The security flaws create an attack chain that culminates in pre-authentication remote code execution, effectively bypassing all security measures designed to protect these critical surveillance systems.

Claroty researchers identified the vulnerabilities through extensive analysis of the Axis.Remoting protocol, discovering that the system’s reliance on self-signed certificates and lack of proper message authentication creates multiple attack vectors.

The research team developed a man-in-the-middle setup that revealed cleartext communications containing sensitive organizational information, including Windows domain credentials and system hostnames.

Internet scans conducted using services like Censys and Shodan revealed that approximately 3,856 vulnerable servers are located in the United States alone, with thousands more distributed globally.

Each compromised server potentially manages hundreds or thousands of individual cameras, exponentially amplifying the attack surface and potential impact.
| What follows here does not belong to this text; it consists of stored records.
/-- The whole walk of a die (R241), with the slabs that the tag walk alone has found (R243). -/
def Dev.walk (d : Dev) (q : Quench) (die : Nat) (bad : List (Nat × Nat)) : Walk × Nat :=
  let w := (d.dirOf die).foldl (fun (w : Walk) e => d.walkEntry q.lastHeat bad e w) ⟨⟨[], [], 0, 0⟩, [], []⟩
  let bufs := (d.cru.staging.map (·.2)).filter fun g => decide ((d.place g.slab).die = die)
  let w := bufs.foldl (fun (w : Walk) g =>
    { w with pack := w.pack.slab d.version1 g.slab 0 true false g.valid [] (fun i => tgetD g.lines i 0) fun i => tget g.be i }) w
  if q.tagWalk.contains die then
    let more := d.validTags.filter fun e => decide (e.1.set.die = die ∧ e.2.mask ≠ 0) && !w.dumped.contains e.2.slab
    (more.foldl (fun (w : Walk) e => d.walkSlab q.lastHeat bad e.2 w) w, more.length)
  else (w, 0)

/-! ### Placement (R244, R246) -/

/-- The running part of a die. -/
def Quench.part (q : Quench) (die : Nat) : Option QDie := tget q.parts die

def Quench.modPart (q : Quench) (die : Nat) (f : QDie → QDie) : Quench := { q with parts := tmod q.parts die f }

/-- The units placed by every die. -/
def Quench.placed (q : Quench) : List QPlaced := (q.parts.map fun e => e.2.placed).flatten

/-- The quad of a NAND die that takes its next unit (R420, R423): the one in use until it is full, else the next of the ready queue. -/
def Dev.qQuad (d : Dev) (q : Quench) (n : Nand) : Option QKey :=
  match (q.placed.map (·.key)).find? fun k => decide (k.on = n ∧ (d.quad k).ptr < d.qcfg.pages) with
  | some k => some k
  | none => (d.readyQueue n).head?

/-- Whether a program runs on a NAND die. -/
def Quench.busy (q : Quench) (n : Nand) : Bool := q.placed.any fun p => !p.done && decide (p.key.on = n)

/-- The NAND dies of a channel in the round-robin. -/
def Dev.qNands (d : Dev) (q : Quench) (c : Nat × Nat) : List Nand :=
  if q.gone.contains c then [] else (d.nandsOf c.1 c.2).filter fun n => d.counts n && !q.lost.contains n && !q.notReady.contains n

/-- The element after the last one taken, by key, wrapping. -/
def nextIn {α : Type} (key : α → Nat) (last : Option Nat) (l : List α) : Option α :=
  match last with
  | none => l.head?
  | some k => match l.find? fun x => decide (k < key x) with
    | some x => some x
    | none => l.head?

def chanKey (c : Nat × Nat) : Nat := 8 * c.1 + c.2

/-- The package switches to package mode (R246): causes 0 NAND die failure, 1 media. -/
def Dev.qSwitch (d : Dev) (cause : Nat) (c : Nat × Nat) : Dev :=
  match d.quench with
  | some q => if q.packageMode then d
      else (d.modQuench fun q => { q with packageMode := true }).raiseB .QNCH_PACKAGE_MODE [p1 cause, p1 c.1, p1 c.2]
  | none => d

/-- A unit's program starts on a quad (R423). `turn`: it has taken a turn of the round-robin. -/
def Dev.qStart (d : Dev) (die : Nat) (u : QUnit) (k : QKey) (turn : Bool) : Dev :=
  let x := d.quad k
  let slot := match d.quench with | some q => q.slot | none => 0
  let d := d.setQuad k { x with state := .taken slot, ptr := x.ptr + 1 }
  d.modQuench fun q => q.modPart die fun p =>
    { p with waiting := dropFirst (fun v => decide (v = u)) p.waiting, placed := p.placed ++ [⟨u, k, x.ptr, false⟩],
             lastChan := if turn then some (k.die, k.chan) else p.lastChan, lastNand := tset p.lastNand (k.die, k.chan) k.nand }

/-- The stage of a die's units that may be programmed now: header, then map, then data, then trailer, then commit record. -/
def QDie.stage (p : QDie) : Nat :=
  minOf (p.waiting.map (·.stage) ++ (p.placed.filter fun x => !x.done).map (·.unit.stage)) 0

/-- The next NAND die of a channel for a die's unit. -/
def Dev.qNand (d : Dev) (q : Quench) (p : QDie) (c : Nat × Nat) : Option Nand :=
  nextIn Nand.nand (tget p.lastNand c) ((d.qNands q c).filter fun n => (d.qQuad q n).isSome)

/-- A unit tried on a channel: none while its NAND die is busy. -/
def Dev.qTry (d : Dev) (q : Quench) (p : QDie) (die : Nat) (u : QUnit) (c : Nat × Nat) (turn : Bool) : Option Dev :=
  match d.qNand q p c with
  | none => none
  | some n => if q.busy n then none else (d.qQuad q n).map fun k => d.qStart die u k turn

/-- The channels of a die's round-robin (R246). -/
def Dev.qChans (d : Dev) (q : Quench) (die : Nat) : List (Nat × Nat) :=
  (if q.packageMode then d.qchansAll else d.qchansOf die).filter fun c => !(d.qNands q c).isEmpty

/-- One unit of a die placed in package mode: a channel without a READY quad is passed over. -/
def Dev.qPackage (d : Dev) (q : Quench) (p : QDie) (die : Nat) (u : QUnit) : Option Dev :=
  match nextIn chanKey (p.lastChan.map chanKey) ((d.qChans q die).filter fun c => (d.qNand q p c).isSome) with
  | some c => d.qTry q p die u c true
  | none => none

/-- One unit of a die placed, if it can be now (R246, R252 to R254, R257). In local mode a channel without a pre-erased block switches
the package. -/
def Dev.qPlace (d : Dev) (die : Nat) : Option Dev :=
  match d.quench with
  | none => none
  | some q => match q.part die with
    | none => none
    | some p => match p.waiting.find? fun u => decide (u.stage = p.stage) with
      | none => none
      | some u =>
        let switch (c : Nat × Nat) : Option Dev :=
          let d := d.qSwitch 1 c
          match d.quench with | some q => d.qPackage q p die u | none => none
        match u.chan with
        | some c =>
          if (d.qNands q c).isEmpty then none
          else if (d.qNand q p c).isNone then switch c
          else d.qTry q p die u c false
        | none =>
          if q.packageMode then d.qPackage q p die u
          else match nextIn chanKey (p.lastChan.map chanKey) (d.qChans q die) with
            | none => none
            | some c => if (d.qNand q p c).isNone then switch c else d.qTry q p die u c true

/-- The units of a die placed while one can be. -/
def Dev.qPumpDie : Nat → Dev → Nat → Dev
  | 0, d, _ => d
  | n + 1, d, die => match d.qPlace die with
    | some d' => Dev.qPumpDie n d' die
    | none => d

/-- The units of every die placed while they can be. -/
def Dev.qPump (d : Dev) : Dev :=
  match d.quench with
  | none => d
  | some q => if d.sec.reload then d else d.forEach q.parts fun d e => Dev.qPumpDie e.2.waiting.length d e.1

/-- The channels of a die's header, trailer and commit record (R252, R253). -/
def Dev.qHomes (d : Dev) (q : Quench) (die : Nat) : List (Nat × Nat) :=
  let own := d.qchansOf die
  let cs := if own.isEmpty then d.qchansAll else own
  let second := if 5 ≤ cs.length then 4 else 1
  let a := (cs ++ d.qchansAll).find? fun c => !q.gone.contains c
  let b := if cs.length < 2 then none else (cs.drop second ++ cs.take second ++ d.qchansAll).find? fun c => !q.gone.contains c && decide (some c ≠ a)
  a.toList ++ b.toList

/-- The units of a stage for each home of a die. -/
def Dev.homeUnits (d : Dev) (q : Quench) (die stage : Nat) (u : Unit) : List QUnit := (d.qHomes q die).map fun c => ⟨u, stage, some c⟩

/-- The segment number of a unit (R249). -/
def Unit.number : Unit → Nat
  | .seg x => x.num
  | .header _ => 0xFFFFFFFE
  | .trailer _ => 0xFFFFFFFF
  | .commit _ => 0xFFFFFFFD
  | _ => 0

/-- Bytes that a unit's program takes: four planes for a segment, one page for another unit (R246, R423). -/
def Unit.bytes : Unit → Nat
  | .seg _ => 65536
  | _ => 16384

/-- SWAGE_HASH (R46). -/
def Dev.swageHash (d : Dev) : List Nat := (List.range 12).map fun i => d.f SWG_HASH.HASH 0 i

/-- The oldest heat of a die's directory (HEAT_JRNL_OLDEST). -/
def Dev.oldestHeat (d : Dev) (die : Nat) : Nat := minOf ((d.dirOf die).map (·.heat)) 0

/-- Data segments of the predecessor's part for a die (PRED_SEGMENTS). -/
def Dev.predSegments (d : Dev) (die : Nat) : Nat :=
  match d.rht.restore with
  | some r => maxOf ((r.segs.filter fun g => decide (g.gen = r.generation ∧ g.die = die)).map fun g => g.num + 1)
  | none => 0

/-- The die header (R252). -/
def Dev.dieHeader (d : Dev) (q : Quench) (die : Nat) (p : QDie) : DieHeader :=
  { format1 := d.version1, die := die, chained := q.chained.isSome, tagWalk := q.tagWalk.contains die, empty := decide (p.w0 = 0),
    gen := q.gen, keySlot := q.keySlot, slot := q.slot, keyGen := q.keyGen, swageHash := d.swageHash, firstHeat := d.oldestHeat die,
    lastHeat := q.lastHeat, cause := q.cause, dies := q.dies.length, channels := maskOf ((d.qchansOf die).map (·.2)),
    predGen := (q.chained.map (·.1)).getD 0, predSlot := (q.chained.map (·.2)).getD 0,
    predSegments := if q.chained.isSome then d.predSegments die else 0, wDie := p.w0, c := d.f CEIL_C.C,
    accepted := if d.version1 then List.replicate 32 0 else (List.range 32).map fun r => d.f QNCH_GATE_ACCEPTED.COUNT die r }

/-- The map segments of a chained Ingot for a die (R257). -/
def Dev.mapSegments (d : Dev) (q : Quench) (die : Nat) : List ISeg :=
  if q.chained.isNone then []
  else (List.range ((d.predSegments die + 524031) / 524032)).map fun i =>
    { format1 := false, die := die, gen := q.gen, num := 0xF0000000 + i, keySlot := q.keySlot, isMap := true, rewrite := false, descs := [],
      retired := (d.retiredOf die).filter fun n => decide (n / 524032 = i) }

/-- The data segments of a walk, numbered from 0 (R245, R249). -/
def Dev.walkSegs (d : Dev) (q : Quench) (die : Nat) (w : Walk) : List ISeg :=
  w.pack.close.closed.zipIdx.map fun (b : List Desc × Nat) =>
    { format1 := d.version1, die := die, gen := q.gen, num := b.2, keySlot := q.keySlot, isMap := false, rewrite := false, descs := b.1, retired := [] }

/-- The units that a walk queues for its die: header, map segments, data segments (R246, R252, R257). -/
def Dev.walkUnits (d : Dev) (q : Quench) (die : Nat) (p : QDie) (w : Walk) : List QUnit :=
  d.homeUnits q die 0 (.header (d.dieHeader q die p)) ++ ((d.mapSegments q die).map fun (x : ISeg) => (⟨.seg x, 1, none⟩ : QUnit)) ++
    (d.walkSegs q die w).map fun (x : ISeg) => (⟨.seg x, 2, none⟩ : QUnit)

/-- The walk of a die starts: its header, map segments and data segments are queued (R240 to R245, R252, R257). -/
def Dev.walkStart (d : Dev) (die : Nat) (bad : List (Nat × Nat)) : Dev :=
  match d.quench with
  | none => d
  | some q => match q.part die with
    | none => d
    | some p =>
      if q.sanitize || p.walked || !d.dieDrained die || (d.rst.discard && !q.drainSent) then d
      else
        let (w, found) := d.walk q die bad
        let units := d.walkUnits q die p w
        let maps := (d.mapSegments q die).length
        let segs := (d.walkSegs q die w).length
        let d := d.modQuench fun q => q.modPart die fun p =>
          { p with waiting := units, nextSeg := segs, maps := maps, slabs := w.pack.slabs, walked := true }
        let d := d.forEach w.ues fun d e => d.raise .QNCH_SECTOR_UE die [p1 die, p5 e.1, p1 e.2]
        let d := if q.tagWalk.contains die then d.raise .QNCH_TAG_WALK die [p1 die, p4 found] else d
        d.qPump

/-! ### Ends of programs (R246, R258, R259) -/

/-- The unit that a NAND die programs now, with the die that it belongs to. -/
def Quench.running (q : Quench) (n : Nand) : Option (Nat × QPlaced) :=
  (q.parts.map fun e => (e.2.placed.filter fun p => !p.done && decide (p.key.on = n)).map fun p => (e.1, p)).flatten.head?

/-- A program completes. -/
def Dev.programDone (d : Dev) (n : Nand) : Dev :=
  match d.quench with
  | none => d
  | some q => match q.running n with
    | none => d
    | some (die, p) =>
      let d := d.setQfl fun x => { x with units := tset x.units (p.key, p.page) p.unit.unit }
      (d.modQuench fun q => q.modPart die fun g =>
        { g with placed := g.placed.map fun x => if x = p then { x with done := true } else x,
                 bytes := g.bytes + (match p.unit.unit with | .trailer _ => 0 | .commit _ => 0 | u => u.bytes) }).qPump

/-- A unit of a failed NAND die queued again (R259): a data segment takes a new number and REWRITE; a map segment stays as it is; another
unit goes to the next channel in service. -/
def Dev.rewriteUnit (d : Dev) (die : Nat) (u : QUnit) : Dev :=
  match d.quench with
  | none => d
  | some q => match q.part die with
    | none => d
    | some p => match u.unit with
      | .seg x =>
        let v : QUnit := if x.isMap then u else { u with unit := .seg { x with num := p.nextSeg, rewrite := true } }
        d.modQuench fun q => q.modPart die fun p =>
          { p with waiting := p.waiting ++ [{ v with chan := none }], nextSeg := if x.isMap then p.nextSeg else p.nextSeg + 1, rewritten := p.rewritten + 1 }
      | _ =>
        let others := (p.waiting ++ p.placed.map (·.unit)).filter fun (v : QUnit) => decide (v.unit = u.unit)
        let homes := d.qHomes q die
        let c := match homes.find? fun c => !(others.any fun v => decide (v.chan = some c)) with | some c => some c | none => homes.head?
        d.modQuench fun q => q.modPart die fun p => { p with waiting := p.waiting ++ [{ u with chan := c }] }

/-- A trailer that a rewritten segment has overtaken is withdrawn: TAG_HASH, LOST and REWRITTEN of the die change (R253, R259). -/
def QDie.dropTrailer (p : QDie) : QDie :=
  let keep (u : QUnit) : Bool := decide (u.stage < 3)
  { p with trailer := none, waiting := p.waiting.filter keep, placed := p.placed.filter fun x => keep x.unit }

/-- The commit records are to be built again: a trailer that they name has changed. -/
def Quench.dropCommit (q : Quench) : Quench :=
  { q with commit := none, parts := q.parts.map fun e => (e.1,
      { e.2 with waiting := e.2.waiting.filter fun (u : QUnit) => decide (u.stage < 4), placed := e.2.placed.filter fun (x : QPlaced) => decide (x.unit.stage < 4) }) }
Authentication Bypass and Remote Code Execution

The most severe vulnerability involves a critical authentication bypass mechanism within Axis.Remoting’s fallback HTTP protocol. While the primary TCP communication channel on port 55754 requires proper authentication, researchers discovered a hidden endpoint accessible via the /_/ path that allows anonymous access.

This endpoint utilizes the same underlying Axis.Remoting protocol but bypasses the AuthenticationSchemes.Negotiate requirement.

The authentication bypass enables attackers to exploit a dangerous deserialization vulnerability in the JSON processing component.

The system uses TypeNameHandling.Auto settings, allowing attackers to specify arbitrary object types through the $type field in JSON requests.

This configuration creates a pathway for attackers to instantiate malicious objects that execute code during the deserialization process.

Here below we have mentioned all the vulnerabilities:-

Successful exploitation grants attackers NT AUTHORITYSYSTEM privileges on Windows-based Axis servers, providing complete administrative control over the surveillance infrastructure.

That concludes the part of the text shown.